I'm a stranger in a strange gym.
I'm going with who I believe is the instructor (I later found out he
wasn't, so I don't know what his relationship to the gym is, if any at
all, to be clear). I don't want to make a bad impression by slamming a
toehold on, so I apply very little pressure at first. My partner
distinctly pauses, looks at it, and then reaches for my foot. This,
frankly, surprises me. I feel like my courtesy is being distinctly taken
advantage of. I briefly instinctively apply a little more pressure, but
am still afraid of applying enough pressure for it to be a real threat.
I feel my opponent's pressure increasing quickly. I try to untangle
quickly to tap, but as I'm releasing my arms, my foot makes a loud
POP sound, and I feel a lot of pain.
What would you do?
I'm
freaked out, and mostly just wanting to reassure myself that I'm not
maimed for life. He starts asking if it's ok, and I try to say 'I don't
know; I think so; I hope so', feeling it, testing it. It seems fine in
most positions. It isn't really sensitive to the touch in any obvious
way. I am initially optimistic that it's fine.
He
ambles away, and I sit there testing out my foot for a minute. It takes
me a while before I build up the courage to try applying a light
pressure on it in the direction of a toe hold, and instantly I notice
the intense sensitivity it has to that direction of motion.
I
kept rolling that day. It doesn't seem to interfere with training much,
except that if anyone shoots for an ankle lock on that foot, I treat it
with 100% paranoia. It feels a lot stiffer the next day, and while I
seem fine 98% of the time, every once in a while I accidentally put
weight on it in a way it doesn't like and experience shooting pain.
I've
never had a partner pull a joint lock on me to the point of injury. I
really expected a black belt to know better--especially one with so many
advantages on me. I remember sensing his frustration that I was giving
him a hard time, and believe his ego refused to let him tap to me, and
he saw countering me with a foot lock as his only way to avoid (in his
mind) humiliation. At the time, I assumed he was an instructor, as well,
doubly making me confident that he wouldn't hurt me, a potential
student/client, in his own gym.
Toeholds are widely
regarded with caution, along with a few other moves; because it is so
dangerous to push them to the limit, when one feels one, one generally
taps if the threat is at all credible, or moves to escape. A
counter-toehold without first escaping the toehold you are in seems, in
sparring, disingenuous, unless your opponent doesn't really have the
toehold at all; all things being equal, first person to get the toehold
wins, and this is not the type of submission that one should play
chicken with.
Regardless, however--if I am just
sparring and I have an armbar, and my opponent won't tap, I still don't
break his arm. And if letting go of that armbar means tapping, I'd still
rather tap than break his arm. Even if my toehold was completely
illegitimate, all else aside, I expected a black belt to understand
this.
Finally, I was doubly confident that one would not be willing to risk hurting a stranger visiting one's gym.

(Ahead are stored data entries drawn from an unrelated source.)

-- ==== Sys2Proof/Machine/Ops.lean ====
section
/-! DEFINITION. Shared operations: the phases of a step, the fatal conditions, the call stack, the key wait, and reset
with a program. -/
namespace Sys2Proof.Machine

/-! ### Fatal conditions (60_exceptions.md)

There is no return beside it: the machine has no handler and no return from a fatal condition (R209); only reset leaves
Faulted (70_reset_and_hazards.md R231). -/

/-- `raise F(op)`: the latch takes the condition and the opcode and nothing else is written; PC keeps the value of the
pre-advance (40_step_cycle.md R107, 60_exceptions.md R207). The timer phase and every later step look at the latch. -/
def State.raise (s : State) (c : FatalCause) (op : Word) : State :=
  { s with fault := some { cause := c, op := op } }

/-- The gate: a step request performs nothing while Halted or Faulted (40_step_cycle.md R108). -/
def State.stopped (s : State) : Bool := s.halt || s.fault.isSome

/-! ### Phases of a step (40_step_cycle.md) -/

/-- Fetch: the big-endian word at PC and PC + 1, both addresses mod 4096 (R101). -/
def State.fetch (s : State) : Word :=
  wordOfBytes (s.memRead s.pc.toNat) (s.memRead (s.pc.toNat + 1))

/-- Pre-advance: `PC <- (PC0 + 2) mod 4096` (R102). -/
def State.preAdvance (s : State) : State := s.setPc (pcOf (s.pc.toNat + 2))

/-- One timer's tick: down by one while nonzero, no wrap (R104). -/
def tick (t : Byte) : Byte := if t = 0#8 then 0#8 else t - 1#8

/-- Whether the body has run to its end: no fatal condition, and no key awaited (R100). -/
def State.completed (s : State) : Bool := s.fault.isNone && s.wait.isNone

/-- Timer phase, after a completed body and only then: both timers tick (R104, R107; 46_keys_timers.md R185). -/
def State.timerPhase (s : State) : State :=
  if s.completed then (s.setDt (tick s.dt)).setSt (tick s.st) else s

/-! ### Call stack (10_state.md R25, R26) -/

/-- Push: `STACK[SP] <- zext_16(PC); SP <- SP + 1`, for a caller that has checked SP < 16 (42_jump_call_skip.md R122). -/
def State.pushPc (s : State) (h : s.sp.val < 16) : State :=
  { s with stack := s.stack.set s.sp.val s.pc, sp := ⟨s.sp.val + 1, Nat.succ_lt_succ h⟩ }

/-- Pop: `SP <- SP - 1; PC <- STACK[SP]`, for a caller that has checked SP > 0; the slot keeps its value
(41_system_display_control.md R111). -/
def State.popPc (s : State) (h : 0 < s.sp.val) : State :=
  { s with
    sp := ⟨s.sp.val - 1, Nat.lt_of_le_of_lt (Nat.sub_le _ _) s.sp.isLt⟩
    pc := s.stack[s.sp.val - 1]'(Nat.lt_of_lt_of_le (Nat.sub_lt h Nat.one_pos) (Nat.le_of_lt_succ s.sp.isLt)) }

/-! ### Key wait (46_keys_timers.md R185) -/

/-- One poll of the key handshake for register x: with a key the register takes its index and the wait is over; without
one the step stays in progress and nothing else changes. -/
def State.awaitKey (s : State) (x : RegIdx) : State :=
  match s.keyAnswer with
  | some k => { s.drawnKeyWait.setV x (k.setWidth 8) with wait := none }
  | none => { s.drawnKeyWait with wait := some x }

/-! ### Reset with a program, and placing one word -/

/-- Reset with a program buffer: the state of 10_state.md R40, the program copied to 0x200 upward; a program longer than
0xE00 bytes is refused (70_reset_and_hazards.md R230, R232). It does not look at the state before it (R231). -/
def State.resetWith (rom : List Byte) : Result :=
  if rom.length ≤ Config.progMax then .next (State.reset.memWriteList Config.progBase rom)
  else .refused (.oversizedProgram rom.length)

/-- A word stored where the next fetch reads it, on a machine that is neither halted, faulted nor waiting. -/
def State.placeWord (s : State) (op : Word) : State :=
  { s.memWriteList s.pc.toNat [hiByte op, loByte op] with halt := false, fault := none, wait := none }

end Sys2Proof.Machine
end

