theorem body {i : Instr} (hs : s.Inv) (hrun : s.Running) (he : BodyEffect s i t) : t.Inv := by
  cases he with
  | jump _ _ _ hpc => exact { hs with pc_lt := hpc hs.pc_lt }
  | fatal c => exact hs.raise hrun c _
  | call nnn h => exact hs.call h _
  | ret h => exact hs.ret h
  | halt =>
    obtain ⟨-, hfault, hwait⟩ := hrun
    exact { hs with not_both := fun _ => hfault, waiting_running := fun h => absurd hwait h }
  | await =>
    obtain ⟨hhalt, hfault, -⟩ := hrun
    exact { hs with waiting_running := fun _ => ⟨hhalt, hfault⟩ }
  | store _ _ hwf => exact { hs with mem_wf := hwf hs.mem_wf }
  | _ => exact hs.congr rfl rfl rfl rfl rfl rfl

end State.Inv

/-- Settles O13: the invariant is kept by each case of a step, and by each effect a body can have. -/
theorem stepKeepsInv : Obligations.StepKeepsInv := by
  intro s t hs h
  obtain ⟨-, rfl⟩ | ⟨hgo, x, -, rfl⟩ | ⟨hgo, hw, -, rfl⟩ | ⟨hgo, hw, i, u, -, hu, rfl⟩ := step_cases h
  · exact hs
  · obtain ⟨hhalt, hfault⟩ := stopped_eq_false_iff.1 hgo
    exact (hs.awaitKey hhalt hfault x).timerPhase
  · have hrun : s.Running := running_iff.2 ⟨hgo, hw⟩
    exact hs.preAdvance.raise hrun _ _
  · have hrun : s.Running := running_iff.2 ⟨hgo, hw⟩
    exact (hs.preAdvance.body hrun (effect_of_exec hu)).timerPhase

/-- Settles O11: a step that changes the flag ran the body of EXIT, and a halted core does nothing. -/
theorem haltOnlyByExit : Obligations.HaltOnlyByExit := by
  intro s t h
  refine ⟨fun hs ht => ?_, fun hs => ?_, rfl⟩
  · have hne : t.halt ≠ s.halt := by simp [hs, ht]
    obtain ⟨hrun, _, hd, rfl⟩ :=
      writer_of_step_changes State.halt (fun _ _ => rfl) timerPhase_halt BodyEffect.exit_of_halt_ne h hne
    exact ⟨hrun, hd⟩
  · have hstop : s.stopped = true := by simp [State.stopped, hs]
    cases (step_of_stopped hstop).symm.trans h
    exact hs

/-! ### Timers -/

theorem timerPhase_dt_eq_or (s : State) : s.timerPhase.dt = s.dt ∨ s.timerPhase.dt = tick s.dt := by
  cases h : s.completed
  · exact .inl (by rw [timerPhase_of_not_completed h])
  · exact .inr (by rw [timerPhase_of_completed h, setSt_dt, setDt_dt])

theorem timerPhase_st_eq_or (s : State) : s.timerPhase.st = s.st ∨ s.timerPhase.st = tick s.st := by
  cases h : s.completed
  · exact .inl (by rw [timerPhase_of_not_completed h])
  · exact .inr (by rw [timerPhase_of_completed h, setSt_st])

/-- A timer `g` that only the bodies of the instructions `setter x` can change is, after a step that runs none of them,
the same or one tick lower. -/
theorem timer_falls_of_not_set (g : State → Byte) (setter : RegIdx → Instr) (hg : ∀ s u, g (s.outsideBody u) = g s)
    (hphase : ∀ u, g u.timerPhase = g u ∨ g u.timerPhase = tick (g u))
    (hbody : ∀ {s i u}, BodyEffect s i u → g u ≠ g s → ∃ x, i = setter x)
    {s t : State} (h : step s = .next t) (hno : ∀ x, ¬ (s.Running ∧ decode s.fetch = some (setter x))) :
    (g t).toNat ≤ (g s).toNat ∧ (g s).toNat ≤ (g t).toNat + 1 := by
  obtain ⟨u, htu, hus | ⟨hrun, _, hd, x, rfl⟩⟩ := writer_before_timers g hg hbody h
  · have htick : g t = g u ∨ g t = tick (g u) := by
      rcases htu with rfl | rfl
      · exact .inl rfl
      · exact hphase u
    rcases htick with e | e
    · rw [e, hus]
      omega
    · rw [e, hus, tick_toNat]
      omega
  · exact absurd ⟨hrun, hd⟩ (hno x)

/-- Settles O15: only the bodies of SETDT and SETST touch a timer, and the timer phase takes at most one from each. -/
theorem timersOnlyFall : Obligations.TimersOnlyFall := fun _ _ h =>
  ⟨timer_falls_of_not_set State.dt .setdt (fun _ _ => rfl) timerPhase_dt_eq_or BodyEffect.setdt_of_dt_ne h,
    timer_falls_of_not_set State.st .setst (fun _ _ => rfl) timerPhase_st_eq_or BodyEffect.setst_of_st_ne h⟩

/-- Settles O16: of each of the seven fields, the bodies that can change it are its writers. -/
theorem stateWriters : Obligations.StateWriters := by
  intro s t h
  refine ⟨fun hne => ?_, fun hne => ?_, fun hne => ?_, fun hne => ?_, fun hne => ?_, fun hne => ?_, fun hne => ?_⟩
  · obtain ⟨hrun, i, hd, hi⟩ :=
      writer_of_step_changes State.i (fun _ _ => rfl) timerPhase_i BodyEffect.index_of_i_ne h hne
    exact ⟨hrun, by simpa only [hd, Option.some.injEq] using hi⟩
  · obtain ⟨hrun, i, hd, hi⟩ :=
      writer_of_step_changes State.sp (fun _ _ => rfl) timerPhase_sp BodyEffect.call_or_ret_of_sp_ne h hne
    exact ⟨hrun, by simpa only [hd, Option.some.injEq] using hi⟩
  · obtain ⟨hrun, i, hd, hi⟩ :=
      writer_of_step_changes State.stack (fun _ _ => rfl) timerPhase_stack BodyEffect.call_of_stack_ne h hne
    exact ⟨hrun, by simpa only [hd, Option.some.injEq] using hi⟩
  · obtain ⟨hrun, i, hd, hi⟩ :=
      writer_of_step_changes State.hp (fun _ _ => rfl) timerPhase_hp BodyEffect.sthp_of_hp_ne h hne
    exact ⟨hrun, by simpa only [hd, Option.some.injEq] using hi⟩
  · obtain ⟨hrun, i, hd, hi⟩ :=
      writer_of_step_changes State.mode (fun _ _ => rfl) timerPhase_mode BodyEffect.switch_of_mode_ne h hne
    exact ⟨hrun, by simpa only [hd, Option.some.injEq] using hi⟩
  · obtain ⟨hrun, i, hd, hi⟩ :=
      writer_of_step_changes State.mem (fun _ _ => rfl) timerPhase_mem BodyEffect.store_of_mem_ne h hne
    exact ⟨hrun, by simpa only [hd, Option.some.injEq] using hi⟩
  · obtain ⟨hrun, i, hd, hi⟩ :=
      writer_of_step_changes State.fb (fun _ _ => rfl) timerPhase_fb BodyEffect.display_of_fb_ne h hne
    exact ⟨hrun, by simpa only [hd, Option.some.injEq, or_assoc] using hi⟩

/-- Settles O17: each effect of a body on the registers keeps VF unless the instruction may write it. -/
theorem flagKept : Obligations.FlagKept := fun _ _ _ hi h => (effect_of_exec h).vf_of_not_mayWriteVf hi

/-- Settles O18: of the bodies only CLS changes a pixel outside the mode rectangle. -/
theorem offModePixelsInert : Obligations.OffModePixelsInert := by
  intro s t x y h hcls hoff
  by_contra hne
  obtain ⟨hrun, _, hd, rfl⟩ :=
    writer_of_step_changes (fun s => s.fb.pixel x y) (fun _ _ => rfl) (fun u => by rw [timerPhase_fb])
      (fun he => he.cls_of_offMode_pixel_ne hoff) h hne
  exact hcls ⟨hrun, hd⟩

/-! ### Reset -/

/-- Settles O14: PC is 0x200, the stack slots are 0, the memory list is empty, and the core runs. -/
theorem resetHasInv : Obligations.ResetHasInv where
  pc_lt := by decide
  stack_lt := fun k hk => by simp [State.reset]
  mem_wf := wf_nil
  not_both := nofun
  waiting_running := fun h => absurd rfl h

/-- At reset memory lists nothing, so an address above the fonts reads as zero (20_memory.md R52). -/
theorem reset_memRead_of_ge {a : Nat} (h : 0x0F0 ≤ a) (ha : a < 4096) : State.reset.memRead a = 0#8 := by
  have hmod : a % Config.memSize = a := Nat.mod_eq_of_lt ha
  rw [State.memRead, hmod]
  show Memory.unlisted a = 0#8
  rw [Memory.unlisted, if_neg (by omega), if_neg (by omega)]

I paid the price for these assumptions.
Please learn from my lesson. And what's more, consider this a reminder to treat toeholds with the caution they deserve.
---------
For
the record, the rest of my rolls were all friendly and fruitful. I
especially enjoyed a roll at the end of the day with a 1st degree black
belt named Carter, and wished I could roll with him more. Unfortunately,
I was informed that after the first free open mat and one free class,
the 'open mats' aren't really open and I would be expected to pay $20 to
come in.
I personally consider this against the spirit of the sport, though of course they are free to do as they please.
It does make the decision to not go back very easy, though.